::: Data

-- ==== Sys2Proof/Machine/Dispatch.lean ====
section
/-! DEFINITION. One arm for each command. -/
namespace Sys2Proof.Machine
open Sys2Proof
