-- ==== Sys2Proof/Certificates/Slice0/Obligations.lean ====
section
/-! DEFINITION. The statements for the provers, family by family in the order of the opcode table. -/
open Sys2Proof Sys2Proof.Machine

/-! ## The queue, the reset, every command -/

/-- ASKED OF A BLOCK. A step is the effect of the command at the front of the queue on the state with the queue's rest; on an
empty queue the block idles (DESIGN CHOICE, log entry 1). -/
def Obligations.StepRunsFront : Prop :=
  (∀ (c : Instr) (rest : List Instr) (s : State), s.pending = c :: rest → step s = exec c (s.dequeued rest)) ∧
  (∀ s : State, s.pending = [] → step s = .next s)

/-- No command of the table is refused and none faults: for every command and every state `exec` answers a next state. -/
def Obligations.EveryCommandAnswers : Prop := ∀ (i : Instr) (s : State), ∃ t, exec i s = .next t

/-- The state after reset is sound, no command waits, no core belongs to a job, nothing is in flight, and the registers hold
the values that the register tables of chapters 06, 14 to 17 and 19 give for reset (LTH_E2E Table 15.10, RAS_LOGCFG
Table 16.8, BST_CFG Table 17.6, PWR_CAP Table 19.8). -/
def Obligations.ResetSound : Prop :=
  let r := State.reset
  r.wf = true ∧ r.pending = [] ∧ r.calm = true ∧ r.unarmed = true ∧ r.ras.rsts = [] ∧
  (∀ k, (r.core k).st = .idle ∧ (r.core k).job = none ∧ (r.core k).ycount = 0 ∧ (r.core k).aflags = 0 ∧ (r.core k).issued = 0) ∧
  (∀ p, (r.ped p).bstCfg = 1 ∧ (r.ped p).sycStat = 0 ∧ (r.ped p).plnStat = 0 ∧ ∀ i, Tbl.get 0 (r.ped p).counters i = 0) ∧
  (∀ n, (r.sq n).cfg = 0 ∧ (r.sq n).held = none ∧ (r.cq n).cfg = 0 ∧ (r.niche n).owner = none) ∧
  r.ras.logtail = 0 ∧ r.ras.logcfg = 1 ∧ r.pwr.cap = 7200 ∧ r.pwr.stop = 0 ∧ r.pwr.ready = false ∧ r.lath.id = 0 ∧
  r.lath.e2e = 0x80064 ∧ ∀ n, (r.port n).en = true ∧ (r.port n).minl = 4 ∧ (r.port n).st = pDown

/-- Every step keeps the state sound: every memory and every table of units stays in canonical form. -/
def Obligations.StepKeepsSound : Prop :=
  ∀ s t : State, s.wf = true → step s = .next t → t.wf = true

/-- Commands do not touch the queue: a step takes one command from its front and leaves the rest as it is. -/
def Obligations.StepKeepsQueueRest : Prop :=
  ∀ (c : Instr) (rest : List Instr) (s t : State), s.pending = c :: rest → step s = .next t → t.pending = rest

/-! ## Encoding -/

/-- A bundle without reserved values reads back from its 256 bits, and no slot of it is refused (R281 to R283,
Tables 07.4 to 07.7). -/
def Obligations.BundleRoundTrip : Prop :=
  ∀ b : Bundle, b.wf = true → decodeBundle (encodeBundle b) = (b, [])

/-- The other direction: a word of which R283 refuses no slot is the encoding of what it reads as. -/
def Obligations.BundleWordUnique : Prop :=
  ∀ (w : BitVec 256) (b : Bundle), decodeBundle w = (b, []) → b.wf = true ∧ encodeBundle b = w

/-! ## Number formats -/

/-- R65 to R67. The exact value of every code of the floating formats. -/
def Obligations.FormatCodes : Prop :=
  let val (neg : Bool) (m : Nat) (e : Int) : Val := .num ⟨if neg then -(m : Int) else m, e⟩
  let sign (w : Nat) (neg : Bool) : Nat := if neg then 2 ^ w else 0
  (∀ (neg : Bool) (e f : Nat), f < 8 →
    (¬ (neg = true ∧ f = 0) → readFloat .fe8 (sign 7 neg + f) = val neg f (-10)) ∧
    (1 ≤ e → e ≤ 15 → readFloat .fe8 (sign 7 neg + e * 8 + f) = val neg (8 + f) (e - 11))) ∧
  (∀ (neg : Bool) (e f : Nat), f < 512 →
    (¬ (neg = true ∧ f = 0) → readFloat .fe16 (sign 15 neg + f) = val neg f (-40)) ∧
    (1 ≤ e → e ≤ 63 → readFloat .fe16 (sign 15 neg + e * 512 + f) = val neg (512 + f) (e - 41))) ∧
  (∀ (neg : Bool) (e f : Nat), f < 2 ^ 23 →
    readFloat .fa32 (sign 31 neg + f) = val neg f (-149) ∧
    (1 ≤ e → e ≤ 254 → readFloat .fa32 (sign 31 neg + e * 2 ^ 23 + f) = val neg (2 ^ 23 + f) (e - 150))) ∧
  readFloat .fe8 0x80 = .nan ∧ readFloat .fe16 0x8000 = .nan

/-! ## Issue of bundles -/

/-- Every slot command whose bundle may issue issues it: time has moved on to the issue cycle, one more bundle is counted,
and every result of its four plans is in flight with its latency (R214, R293, R376). -/
def Obligations.SlotCommandsIssue : Prop :=
  ∀ (i : Instr) (k : CoreId) (b : Bundle) (s : State), i.issues = some (k, b) →
    Issues i k b s (fun c t jb u =>
      u.now = t ∧ (u.core (coreKey k)).issued = c.issued + 1 ∧
      ∀ p ∈ (s.atIssue (coreKey k)).plans (coreKey k) jb.niche jb.seed (c.step t) b, ∀ r ∈ p.2.res,
        u.willLand k t p.1 r.lat r.wr r.flags)

/-- The frame of every slot command: in its issue cycle no register, flag, byte or counter changes (results land later,
R293), but for FCLR's flags and SFSWAP's active bank; other cores, jobs and niches are untouched. -/
def Obligations.SlotCommandsFrame : Prop :=
  ∀ (i : Instr) (k : CoreId) (b : Bundle) (s : State), i.issues = some (k, b) →
    Issues i k b s (fun c _ _ u =>
      let d := u.core (coreKey k)
      let a := s.atIssue (coreKey k)
      (d.sreg = c.sreg ∧ d.preg = c.preg ∧ d.vreg = c.vreg ∧ d.tile = c.tile ∧ d.tkind = c.tkind ∧ d.stat = c.stat ∧
        d.err = c.err ∧ d.cstore = c.cstore ∧ d.istore = c.istore ∧ d.bank0 = c.bank0 ∧ d.bank1 = c.bank1 ∧ d.job = c.job) ∧
      ((∀ m, b.c ≠ .fclr m) → d.aflags = c.aflags) ∧ (b.v ≠ .sfswap → d.active = c.active) ∧
      (∀ j, j ≠ coreKey k → u.core j = a.core j) ∧ u.clus = a.clus ∧ u.peds = a.peds ∧ u.mpa = a.mpa ∧ u.jobs = a.jobs ∧
      u.niches = a.niches ∧ u.sqs = a.sqs ∧ u.hif0 = a.hif0 ∧ u.hif1 = a.hif1 ∧ u.lath = a.lath ∧ u.mgt = a.mgt ∧
      u.pwr = a.pwr ∧ u.ras = a.ras)

/-- R170, R171, R300. FA32 arithmetic on the active lanes: VADD, VSUB, VMUL, VFMA, VMIN and VMAX land after 4 cycles, VDIV
after 12, with the operations' flags. -/
def Obligations.FloatLanes : Prop :=
  ∀ (s : State) (k : CoreId) (b : Bundle) (vd va vb vc : BitVec 5) (pr : BitVec 4),
    let result (lat : Nat) (f : Nat → Nat → Nat → Nat × AFlags) (c : Core) (t : Nat) (_ : Job) (u : State) : Prop :=
      u.lanesInFlight k t lat vd
        ((c.actives pr).map (fun l => (l, f (c.lane va l).toNat (c.lane vb l).toNat (c.lane vc l).toNat)))
    Issues (.vadd k b vd va vb pr) k { b with v := .farith .add vd va vb 0 pr } s (result 4 (fun x y _ => fadd x y)) ∧
    Issues (.vsub k b vd va vb pr) k { b with v := .farith .sub vd va vb 0 pr } s (result 4 (fun x y _ => fsub x y)) ∧
    Issues (.vmul k b vd va vb pr) k { b with v := .farith .mul vd va vb 0 pr } s (result 4 (fun x y _ => fmul x y)) ∧
    Issues (.vdiv k b vd va vb pr) k { b with v := .farith .div vd va vb 0 pr } s (result 12 (fun x y _ => fdiv x y)) ∧
    Issues (.vfma k b vd va vb vc pr) k { b with v := .farith .fma vd va vb vc pr } s (result 4 ffma) ∧
    Issues (.vmin k b vd va vb pr) k { b with v := .farith .min vd va vb 0 pr } s (result 4 (fun x y _ => fmin x y)) ∧
    Issues (.vmax k b vd va vb pr) k { b with v := .farith .max vd va vb 0 pr } s (result 4 (fun x y _ => fmax x y))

::::::

_Assigned task_: Each line above that contains the word "BitVec" should be returned.

_Answer area_:
  ∀ (w : BitVec 256) (b : Bundle), decodeBundle w = (b, []) → b.wf = true ∧ encodeBundle b = w
  ∀ (s : State) (k : CoreId) (b : Bundle) (vd va vb vc : BitVec 5) (pr : BitVec 4),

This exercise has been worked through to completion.